A nonsignificant difference between the sacubitril-valsartan and valsartan groups was observed for the secondary endpoint of days alive out of hospital or free from heart failure events (103 days vs 111 days, P = .45). No difference in tolerability endpoints was observed between both arms in terms of hypotension (17% vs 12%, P = .16) and worsening renal function (4% for each arm). Hyperkalemia was more common in patients taking sacubitril-valsartan (17% vs 9%, P = .35).
There was a nonsignificant 32% increase in relative risk of cardiovascular death or heart failure hospitalization (95% confidence interval 0.86–2.03, P = .20) and a nonsignificant 24% increase in the relative risk of heart failure hospitalizations (95% confidence interval 0.80–1.93, P = .33) in the sacubitril-valsartan arm, compared with the valsartan arm.

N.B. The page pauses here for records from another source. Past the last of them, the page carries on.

-- ==== Sys2Proof/Machine/EngRun.lean ====
section
/-! DEFINITION. Engine commands: reading, computing, writing, completing; multicast receivers and W-dies (R85, R93,
R171, R219, R228, R229, R246, R294-R296, R410-R426). -/

namespace Sys2Proof.Machine

/-! ## Status codes (R410) -/

def stRace : Nat := 1
def stPoison : Nat := 2
def stLease : Nat := 3
def stToken : Nat := 4
def stReplica : Nat := 5
def stDieLost : Nat := 6
def stModule : Nat := 7
def stParity : Nat := 8
def stAbsent : Nat := 9
def stEmpty : Nat := 10
def stBad : Nat := 11
def stKey : Nat := 12
def stShape : Nat := 13
def stDrop : Nat := 14
def stAborted : Nat := 15

/-- A condition met: its code, the SUB of its record, the first byte concerned. -/
abbrev Code := Nat × Nat × DWord

/-- The highest of several conditions; the first of equals (R410). -/
def worst (l : List Code) : Code := (maxBy (fun c => c.1) l).getD (0, 0, 0)

/-- What is added to the SUB of a POISON condition whose access found the error itself: its record is the uncorrectable
ECC (R268). -/
def foundSub : Nat := 16

/-- The condition of an error that a home or the memory behind it gives. -/
def errCode (e : AccErr) (a : DWord) : Code :=
  if e.cause = cDieLost then (if e.sub = 1 then (stModule, 1, a) else (stDieLost, e.sub, a))
  else if e.cause = cPoison then (stPoison, 0, a)
  else if e.cause = cEcc then (stPoison, foundSub + e.sub, a)
  else if e.cause = cToken then (stToken, 0, a)
  else if e.cause = cReplica then (stReplica, 0, a)
  else (stLease, 0, a)

/-- Cause of the fault record of a status (R410). -/
def statusCause (st : Nat) : Nat :=
  if st = stPoison then cPoison
  else if st = stLease then cLeaseLost
  else if st = stToken then cToken
  else if st = stReplica then cReplica
  else if st = stDieLost ∨ st = stModule then cDieLost
  else if st = stParity ∨ st = stBad then cEcc
  else cIllegalOpnd

/-- Engine number in a completion list (R428). -/
def engineOf : CmdK → Nat
  | .mmx _ | .mmz _ _ | .mepi _ _ | .mldA2s _ _ _ | .mldS2a _ _ _ => 0
  | .cpyLd .. | .cpySt .. | .cpym .. | .pre .. => 1
  | .bcpy .. => 2
  | .wmv _ | .wld _ => 3

/-! ## Global accesses of a command (R93, R114, R230) -/

/-- The node on which a command's core lies. -/
def cmdNode (c : Cmd) : Nat := agentNode c.agent

/-- The grant number that a command carries for an address: of a live part, else of one that covers it (R114). -/
def cmdGrant (s : State) (c : Cmd) (kind : LKind) (v : Nat) : Option (Nat × Nat) :=
  match carriedGrant s c.asid c.taskId kind v with
  | some g => some g
  | none => firstSome (fun p => if kindPermits p.1.kind kind && (partCover p.1 v).isSome
      then some (p.1.grantor, p.1.req) else none) (wavePartsOf s c.asid c.taskId)

/-- Whether the grantor of a byte honours the command's access; general cores hold no leases. -/
def cmdLeased (s : State) (c : Cmd) (kind : LKind) (v : Nat) : Bool :=
  c.general || (match cmdGrant s c kind v with
    | none => false
    | some g => grantLive s (some g))

/-- Whether a word that a region's owner holds is an agent's: its own, or one of its die that no other core of the die
holds (R68). -/
def wordOf (s : State) (home k w owner agent : Nat) : Bool :=
  owner == agent || (owner == dieAgent agent && home != agentNode agent &&
    (match proxyCore s (agentNode agent) k w with
      | some u => u == agentUnit agent
      | none => true))

/-- Words of a mask that a plain access of a command races for: at the home, or at its own die's LLC. Words of the agents of
`mine` are no race (R85, R93). -/
def cmdRaces (s : State) (home k : Nat) (mine : List Nat) (m : Mask) : Mask :=
  match findRegion s home (lineAsid k) (lineNo k) with
  | none => 0
  | some r =>
    if r.st = .draining then 0
    else maskOf (fun w => m.getLsbD w && wordSt s k w == .g && !mine.any (wordOf s home k w r.owner))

Only 1% of patients taking valsartan experienced serious adverse events, and none were reported with combination therapy. There was no difference between groups with respect to light-headedness, syncope, and near syncope. Premature discontinuation of study drug was similar in both treatment groups (29% for sacubitril-valsartan and 21% for valsartan).

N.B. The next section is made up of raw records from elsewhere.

-- ==== Sys2Proof/Machine/Context.lean ====
section
/-! DEFINITION. Contexts and key slots: creation, destruction, `keydrop` (R134-R140). -/

namespace Sys2Proof.Machine

/-! ## Ending a context (R137) -/

/-- The live queues of a context. -/
def queuesOf (s : State) (asid : Nat) : List Word :=
  s.queues.filterMap (fun e => match e.2.q with
    | some q => if q.asid == asid then some q.handle else none
    | none => none)

/-- Steps 1 to 3 of DESTROY: work is reset by force, queues are quarantined, leases end. -/
def endContext (s : State) (asid : Nat) : State :=
  let s1 := ctxReset s asid 3
  let s2 := (queuesOf s1 asid).foldl (fun t h => destroyQueue t h false) s1
  let s3 := (getCtx s2 asid).leases.foldl (fun t e => endLeases t (.standing asid e.1)) s2
  let s4 := { s3 with
    queues := Tab.mapVals (fun _ (y : QIdx) => if y.owner == some asid then { y with owner := none } else y) s3.queues
    varsels := s3.varsels.filter (fun v => v.asid != asid)
    gbars := s3.gbars.filter (fun b => b.asid != asid)
    flt := { s3.flt with awaiting := s3.flt.awaiting.filter (fun a => match a.2 with
      | .standing x _ => x != asid
      | _ => true) } }
  modCtx s4 asid (fun c => { c with live := false, awaitsAtinv := true, leases := [], ttCache := [], sched := .halted })

/-! ## Key slots (R138, R140, R439) -/

/-- Live contexts bound to a slot. -/
def boundTo (s : State) (slot : Nat) : List Nat :=
  (s.ctxs.filter (fun e => e.2.live && e.2.slot == slot)).map Prod.fst

/-- The destruction of a slot is sent on CTL to every C-die and hub. -/
def startKeyDestroy (s : State) (slot agent : Nat) : State :=
  let k := getKey s slot
  if !k.alloc ∨ k.destroying.isSome then s
  else
    let due := homeNodes.filter (fun n => !nodeLost s n)
    due.foldl (fun t n => send t (roleHub t) n .ctl 0 (.keyDestroy slot k.gen agent))
      (modKey s slot (fun k => { k with destroying := some due, cleared := [] }))

/-- The slot under which a line's page is encrypted. -/
def lineSlot (s : State) (k : Nat) : Option Nat :=
  match homeOf s (lineAsid k) (lineNo k * 128) with
  | none => none
  | some h => match xlatePeek s h (lineAsid k) (lineNo k * 128) .read true with
    | .ok p => some p.key
    | .error _ => none

/-- A node clears a slot's keys and drops, unwritten, each line tagged with it (R140). Weight slots of its W-dies that
are tagged with it become EMPTY (R439). -/
def clearKeyAt (s : State) (n slot : Nat) : State :=
  let out := fun (node k : Nat) => node == n && lineSlot s (k % 2 ^ 61) == some slot
  let homed := fun (k : Nat) => homeOf s (lineAsid k) (lineNo k * 128) == some n && lineSlot s k == some slot
  let s1 := { s with l1 := s.l1.filter (fun e => !out (e.1 / 2 ^ 61 / 64) e.1)
                     l2 := s.l2.filter (fun e => !out (e.1 / 2 ^ 61 / 64) e.1)
                     llc := s.llc.filter (fun e => !out (e.1 / 2 ^ 61) e.1) }
  let s2 := (s1.words.filter (fun e => homed e.1)).foldl (fun t e =>
    lanes32.foldl (fun u w => if wordSt u e.1 w = .v then setWordSt u e.1 w .i else u) t) s1
  (wdiesOf n).foldl (fun t w => modWdie t w (fun d =>
    { d with slots := Tab.mapVals (fun _ (x : WSlot) =>
        if x.key == slot && x.st != .absent && x.st != .empty then {} else x) d.slots })) s2

def serveKeyDestroy (s : State) (n : Nat) : State :=
  match servable s n with
  | some p => match p.msg with
    | .keyDestroy slot gen _ =>
      let s1 := takeMsg s n
      if (getKey s1 slot).gen ≠ gen then s1
      else modKey (clearKeyAt s1 p.dst slot) slot (fun k =>
        { k with destroying := k.destroying.map (fun l => l.filter (fun d => d != p.dst)), cleared := k.cleared ++ [p.dst] })
    | _ => s
  | none => s

/-- KEY_DESTRUCTION: a die clears the slot's keys, drops its lines and acknowledges (R140). -/
def execKeyDestruction (n : Nat) (s : State) : Out := .next (serveKeyDestroy s n)

/-- Every die has acknowledged: contexts bound to the slot end, and the slot returns to the free pool. -/
def endKeySlot (s : State) (slot : Nat) : State :=
  modKey ((boundTo s slot).foldl endContext s) slot (fun k => { k with alloc := false, destroying := none, cleared := [] })

/-- Hub firmware's `atinv` over the whole space of an ASID. -/
def firmwareAtinv (asid : Nat) : Atinv := { who := .firmware, asid := asid, range := wholeSpace asid, force := false }

/-- Contexts whose `atinv` hub firmware issues now: those that have ended and whose slot is not being destroyed. -/
def endingContexts (s : State) : List Nat :=
  (s.ctxs.filter (fun e => e.2.awaitsAtinv && (getKey s e.2.slot).destroying.isNone)).map Prod.fst

/-- Slots that every die has acknowledged. -/
def endingSlots (s : State) : List Nat := (s.keys.filter (fun e => e.2.destroying == some [])).map Prod.fst

/-- Hub firmware goes on with what is ending (R137, R140). -/
def firmwareStep (s : State) : State :=
  let s1 := (endingSlots s).foldl endKeySlot s
  let s2 := (endingContexts s1).foldl (fun t a => (atinvStep t (firmwareAtinv a)).1) s1
  { s2 with funcs := Tab.mapVals (fun _ (f : Func) =>
      if f.ctxBusy && !(getCtx s2 f.ctxAsid).awaitsAtinv then { f with ctxBusy := false } else f) s2.funcs }

/-- Hub firmware has something to do. -/
def firmwareDue (s : State) : Bool :=
  !(endingSlots s).isEmpty || (endingContexts s).any (fun a => atinvReady s (firmwareAtinv a))

/-! ## CREATE and DESTROY (R134-R137) -/

/-- A 128-bit entry of the home map in a descriptor. -/
def descHome (d : List Byte) (i : Nat) : BitVec 128 := BitVec.ofNat 128 (fieldAt d (0x400 + 16 * i) 16)

/-- A reserved bit of a register image of the descriptor is set (R6, R84, R86, R101, R112, R163). -/
def descWordsBad (d : List Byte) : Bool :=
  let set := fun (o : Nat) (m : DWord) => BitVec.ofNat 64 (fieldAt d o 8) &&& m != 0
  set 0 0x7FFF800000000000#64 || set 8 0xFFC0000000000FE0#64 || set 0x10 0xFFC0000000000FFF#64
    || set 0x18 0x000000003FFFFFE0#64
    || (List.range 16).any (fun k => set (0x800 + 8 * k) 0x1000000000003FFF#64)
    || (List.range 120).any (fun i => set (0x880 + 8 * i) 0x40C000000000007F#64)

/-- A malformed descriptor (R6, R135, R136). -/
def descBad (d : List Byte) : Bool :=
  let zero := fun (lo hi : Nat) => ((d.drop lo).take (hi - lo)).all (fun b => b == 0)
  let es := (List.range 64).map (descHome d)
  !zero 0x01C 0x400 || !zero 0xC80 0x1000 || descWordsBad d || es.any homeEntBad
    || (List.range 64).any (fun i => (List.range i).any (fun j => homeOverlap (descHome d i) (descHome d j)))

/-- The lowest free key slot. -/
def freeSlot (s : State) : Option Nat := ((List.range 1023).map (· + 1)).find? (fun k => !(getKey s k).alloc)

/-- Contexts may exist in Manufacture, Deployed and Field-Debug (R143). -/
def lcContexts (s : State) : Bool := s.secure.lc != .provisioned && s.secure.lc != .retired

/-- The ERR of CREATE, the first of the table that applies; a descriptor that could not be read is not checked, and one whose
address is not 4 KiB aligned counts as unread (assumption log 17). -/
def createErr (s : State) (func asid : Nat) (join : Bool) (d : List Byte) : Nat :=
  let f := getFunc s func
  let c := getCtx s asid
  let j := getCtx s f.ctxJoin.toNat
  (firstSome (fun (x : Nat × Bool) => if x.2 then some x.1 else none)
    [(1, f.ctxBusy), (2, asid == 0), (3, c.live), (4, c.awaitsAtinv), (5, !join && (freeSlot s).isNone),
     (6, join && !(j.live && j.func == func)), (8, s.mods.hostFails || f.ctxDesc.toNat % 4096 != 0), (7, descBad d),
     (9, !lcContexts s)]).getD 0

def maskRset (x : DWord) : DWord :=
  let n := bitsOf x.toNat 56 6
  let y := x &&& 0xBF3FFFFFFFFFFF80#64
  if n < 7 ∨ 53 < n then y &&& ~~~((1#64) <<< 63) else y

/-- The state that a descriptor gives a context (R135); reserved bits read zero (R6). -/
def descCtx (d : List Byte) (func slot : Nat) : Ctx :=
  let q := fun (o : Nat) => BitVec.ofNat 64 (fieldAt d o 8)
  let homes := (List.range 64).filterMap (fun i => if descHome d i = 0 then none else some (i, descHome d i))
  let sets := (List.range 120).filterMap (fun i =>
    let x := maskRset (q (0x880 + 8 * i))
    if x = 0 then none else some (8 + i, x))
  let repl := (List.range 16).filterMap (fun i =>
    let x : Word := BitVec.ofNat 32 (fieldAt d (0xC40 + 4 * i) 4)
    if x = 0 then none else some (i, x))
  { live := true, func := func, slot := slot, home := homes,
    ptbase := (q 0 &&& 0x8000001FFFFFFFFF#64) ||| (BitVec.ofNat 64 slot <<< 37),
    dlq := q 8 &&& 0x003FFFFFFFFFF01F#64, raceBase := q 0x10 &&& 0x003FFFFFFFFFF000#64,
    raceCtl := (q 0x18).setWidth 32 &&& 0xC000001F#32, rset := sets, repl := repl }

/-- The context is made with its key slot, and its standing leases are requested (R112, R136, R138). -/
def createContext (s : State) (func asid : Nat) (join : Bool) (d : List Byte) : State :=
  let slot := if join then (getCtx s (getFunc s func).ctxJoin.toNat).slot else (freeSlot s).getD 0
  let s1 := if join then s else modKey s slot (fun k => { alloc := true, gen := k.gen + 1 })
  let s2 := setCtx s1 asid (descCtx d func slot)
  let s3 := (List.range 16).foldl (fun t k =>
    let x := BitVec.ofNat 64 (fieldAt d (0x800 + 8 * k) 8)
    if x = 0 then t else writeStanding t asid k x) s2
  modFunc s3 func (fun f => { f with ctxErr := 0, ctxSlot := slot })

/-- CTX_CREATE: a CREATE in `MOD_CTX_CMD` of a function (R134-R136). -/
def execCtxCreate (func : Nat) (cmd : Word) (s : State) : Out :=
  if !s.mods.ready then .next s
  else
    let asid := bitsOf cmd.toNat 0 14
    let join := cmd.getLsbD 27
    let d := hostRead s (getFunc s func).ctxDesc.toNat 4096
    let e := createErr s func asid join d
    if e ≠ 0 then .next (modFunc s func (fun f => { f with ctxErr := e }))
    else .next (createContext s func asid join d)

/-- CTX_DESTROY: the context ends; its key slot goes with the last context bound to it; hub firmware then issues the
`atinv` (R137). -/
def execCtxDestroy (func : Nat) (cmd : Word) (s : State) : Out :=
  let asid := bitsOf cmd.toNat 0 14
  let f := getFunc s func
  let c := getCtx s asid
  if f.ctxBusy then .next (modFunc s func (fun f => { f with ctxErr := 1 }))
  else if asid = 0 ∨ !c.live ∨ c.func ≠ func then .next (modFunc s func (fun f => { f with ctxErr := 3 }))
  else
    let s1 := modFunc (endContext s asid) func (fun f => { f with ctxErr := 0, ctxBusy := true, ctxAsid := asid })
    .next (if c.slot ≠ 0 ∧ (boundTo s1 c.slot).isEmpty then startKeyDestroy s1 c.slot 0 else s1)

end Sys2Proof.Machine
end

Limitations of the LIFE trial included a small sample size and short study duration. The trial was not powered to detect changes in cardiovascular death/heart failure hospitalizations, heart failure hospitalizations, cardiovascular death, or all cause death.

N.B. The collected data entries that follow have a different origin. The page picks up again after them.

-- ==== Sys2Proof/Certificates/Slice0/Obligations.lean ====
section
/-! DEFINITION. The statements about the machine that are to be proved. -/

open Sys2Proof Sys2Proof.Machine

/-! ## Lane instructions: results (chapter 11) -/

/-- R330, R331: the integer instructions retire with the exact result of the operands of each lane of E, reduced to
the operation type; nothing else of the wave or the machine changes but by retirement. For `mov` of an instruction
word; its destinations rseed and fpctl are the subject of `RegisterMoves`. R332: quotient and remainder round
toward zero; a zero divisor gives all ones and the dividend, and no exception is raised. -/
def Obligations.IntegerResults : Prop :=
  (∀ f : ArithF,
   let n := tyWords f.ty
   let red := reduceInt f.ty f.sat
   (wellFormed (.mov f) = true → (∀ r, f.h.dst ≠ .sreg r) → LaneResult (.mov f) f.h n (fun x l => red (intA f x l))) ∧
   LaneResult (.sel f) f.h n (fun x l => red (if predBit x f.h.sc l then intA f x l else intB f x l)) ∧
   (∀ k, LaneResult (.lea k f) f.h n (fun x l => red (intA f x l + leaB f x l * (2 ^ k.toNat : Nat)))) ∧
   LaneResult (.iadd f) f.h n (fun x l => red (intA f x l + intB f x l)) ∧
   LaneResult (.isub f) f.h n (fun x l => red (intA f x l - intB f x l)) ∧
   LaneResult (.iadd3 f) f.h n (fun x l => red (intA f x l + intB f x l + intC f x l)) ∧
   LaneResult (.iaddx f) f.h n (fun x l => red (intA f x l + intB f x l + (b2n (predBit x f.h.sc l) : Int))) ∧
   LaneResult (.imul f) f.h n (fun x l => red (intA f x l * intB f x l)) ∧
   LaneResult (.imulh f) f.h n (fun x l => red (intA f x l * intB f x l / ((2 ^ tyWidth f.ty : Nat) : Int))) ∧
   LaneResult (.imad f) f.h n (fun x l => red (intA f x l * intB f x l + intC f x l)) ∧
   LaneResult (.imadw f) f.h 2 (fun x l => natOfInt (intA f x l * intB f x l + wideC f x l) 64) ∧
   LaneResult (.imin f) f.h n (fun x l => red (min (intA f x l) (intB f x l))) ∧
   LaneResult (.imax f) f.h n (fun x l => red (max (intA f x l) (intB f x l))) ∧
   LaneResult (.iabs f) f.h n (fun x l => red ((intA f x l).natAbs : Int)) ∧
   LaneResult (.ineg f) f.h n (fun x l => red (-(intA f x l))) ∧
   LaneResult (.isad f) f.h n (fun x l => red (((intA f x l - intB f x l).natAbs : Int) + intC f x l)) ∧
   (∀ p q, LaneResult (.idp4 p q f) f.h n
     (fun x l => red (dotInt p q 4 8 (bitsA f x l) (bitsB f x l) (bitsC f x l)))) ∧
   (∀ p q, LaneResult (.idp2 p q f) f.h n
     (fun x l => red (dotInt p q 2 16 (bitsA f x l) (bitsB f x l) (bitsC f x l)))) ∧
   LaneResult (.iclamp f) f.h n (fun x l => red (min (max (intA f x l) (intB f x l)) (intC f x l)))) ∧
  (∀ f : ArithF,
   let n := tyWords f.ty
   LaneResult (.idiv f) f.h n (fun x l =>
     if intB f x l = 0 then 2 ^ tyWidth f.ty - 1 else reduceInt f.ty f.sat (Int.tdiv (intA f x l) (intB f x l))) ∧
   LaneResult (.irem f) f.h n (fun x l => reduceInt f.ty f.sat
     (if intB f x l = 0 then intA f x l else Int.tmod (intA f x l) (intB f x l))))

/-- R334-R337: logic, shifts, rotations, bit fields and `pmov.mask`. A shift by the width or more gives 0, or copies of the sign for
`sra`; rotations and funnel shifts take the count modulo the width. -/
def Obligations.BitResults : Prop := ∀ f : ArithF,
  let n := tyWords f.ty
  let w := tyWidth f.ty
  LaneResult (.and f) f.h n (fun x l => (bitsA f x l &&& bitsB f x l) % 2 ^ w) ∧
  LaneResult (.or f) f.h n (fun x l => (bitsA f x l ||| bitsB f x l) % 2 ^ w) ∧
  LaneResult (.xor f) f.h n (fun x l => (bitsA f x l ^^^ bitsB f x l) % 2 ^ w) ∧
  LaneResult (.not f) f.h n (fun x l => 2 ^ w - 1 - bitsA f x l % 2 ^ w) ∧
  LaneResult (.andn f) f.h n (fun x l => (bitsA f x l &&& (2 ^ w - 1 - bitsB f x l % 2 ^ w)) % 2 ^ w) ∧
  LaneResult (.bfn3 f) f.h n (fun x l => bfn3Val w f.hi.toNat (bitsA f x l) (bitsB f x l) (bitsC f x l) % 2 ^ w) ∧
  LaneResult (.shl f) f.h n (fun x l => if w ≤ cntB f x l then 0 else bitsA f x l * 2 ^ cntB f x l % 2 ^ w) ∧
  LaneResult (.shr f) f.h n (fun x l => if w ≤ cntB f x l then 0 else bitsA f x l / 2 ^ cntB f x l % 2 ^ w) ∧
  LaneResult (.sra f) f.h n (fun x l => natOfInt (signedOf (bitsA f x l) w / ((2 ^ min (cntB f x l) w : Nat) : Int)) w) ∧
  LaneResult (.rot false f) f.h n (fun x l => rotlVal w (bitsA f x l) (cntB f x l)) ∧
  LaneResult (.rot true f) f.h n (fun x l => rotlVal w (bitsA f x l) (w - cntB f x l % w)) ∧
  (∀ b, LaneResult (.shf b f) f.h n (fun x l => shfVal b (bitsA f x l) (bitsB f x l) (cntC f x l) % 2 ^ w)) ∧
  LaneResult (.bfx f) f.h n (fun x l => bfxVal (tySigned f.ty) w (bitsA f x l) (cntB f x l) % 2 ^ w) ∧
  LaneResult (.bfi f) f.h n (fun x l => bfiVal w (bitsA f x l) (bitsB f x l) (cntC f x l) % 2 ^ w) ∧
  LaneResult (.popc f) f.h 1 (fun x l => bitCount (bitsA f x l) w) ∧
  LaneResult (.clz f) f.h 1 (fun x l => if bitsA f x l = 0 then w else w - 1 - (bitsA f x l).log2) ∧
  LaneResult (.ctz f) f.h 1 (fun x l => ((List.range w).find? (fun i => bitOf (bitsA f x l) i)).getD w) ∧
  LaneResult (.brev f) f.h n (fun x l => brevVal w (bitsA f x l) % 2 ^ w) ∧
  LaneResult (.bperm f) f.h n (fun x l => bpermVal (bitsA f x l) (bitsB f x l) (cntC f x l) % 2 ^ w) ∧
  LaneResult (.pmovMask f) f.h 1 (fun x _ => (predMask x f.h.sa).toNat)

“Sacubitril-valsartan was not superior to valsartan with respect to lowering NT-proBNP level,” concluded Dr. Mann. “The LIFE investigators were not only disappointed but surprised to see the results, which differed substantially from those of PARADIGM-HF.” They speculated that reasons for the negative findings could be that LIFE patients were far sicker than those in PARADIGM-HF (lower blood pressure, worse renal function, lower LVEF), that the run-in period in LIFE was shorter and used lower doses of sacubitril-valsartan than in PARADIGM-HF, and that the comparator in LIFE was valsartan, whereas enalapril was used in PARADIGM-HF.
“We believe that the results of the LIFE trial are consistent with prior observations that as heart failure advances, chronic excessive activation of RAAS blunts or overrides the effect of natriuretic peptides on the heart, vasculature, and kidneys,” concluded Dr. Mann.